*** Extracted material Section Begins ***

-- ==== Sys2Proof/WellFormed.lean ====
section
/-! DEFINITION. When an operation is well formed. Every byte is legal in every case of `offer` (30_encoding.md R80), so the
one check is on the operand of BE16: an index from which two adjacent slots can be read (43_extract.md R150, 20_memory.md R54). -/

namespace Sys2Proof

/-- R80: an `offer` takes any byte. R150: BE16 takes `0 <= i <= 30`. -/
def Instr.wellFormed : Instr → Bool
  | .offerSync1 _ => true
  | .offerSync2 _ => true
  | .offerLenh _ => true
  | .offerLenl _ => true
  | .offerOver _ => true
  | .offerLast _ => true
  | .offerBody _ => true
  | .measure => true
  | .chksum => true
  | .be16 i => decide (i + 1 < Config.capacity)
  | .classify => true
  | .extractPm => true
  | .extractBins => true
  | .reset => true

end Sys2Proof
end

*** Extracted material Section Ends ***

Your instructions: Precisely reproduce all the entries shown above.

Task response:
-- ==== Sys2Proof/WellFormed.lean ====
section
/-! DEFINITION. When an operation is well formed. Every byte is legal in every case of `offer` (30_encoding.md R80), so the
one check is on the operand of BE16: an index from which two adjacent slots can be read (43_extract.md R150, 20_memory.md R54). -/

namespace Sys2Proof

/-- R80: an `offer` takes any byte. R150: BE16 takes `0 <= i <= 30`. -/
def Instr.wellFormed : Instr → Bool
  | .offerSync1 _ => true
  | .offerSync2 _ => true
  | .offerLenh _ => true
  | .offerLenl _ => true
  | .offerOver _ => true
  | .offerLast _ => true
  | .offerBody _ => true
  | .measure => true
  | .chksum => true
  | .be16 i => decide (i + 1 < Config.capacity)
  | .classify => true
  | .extractPm => true
  | .extractBins => true
  | .reset => true

end Sys2Proof
end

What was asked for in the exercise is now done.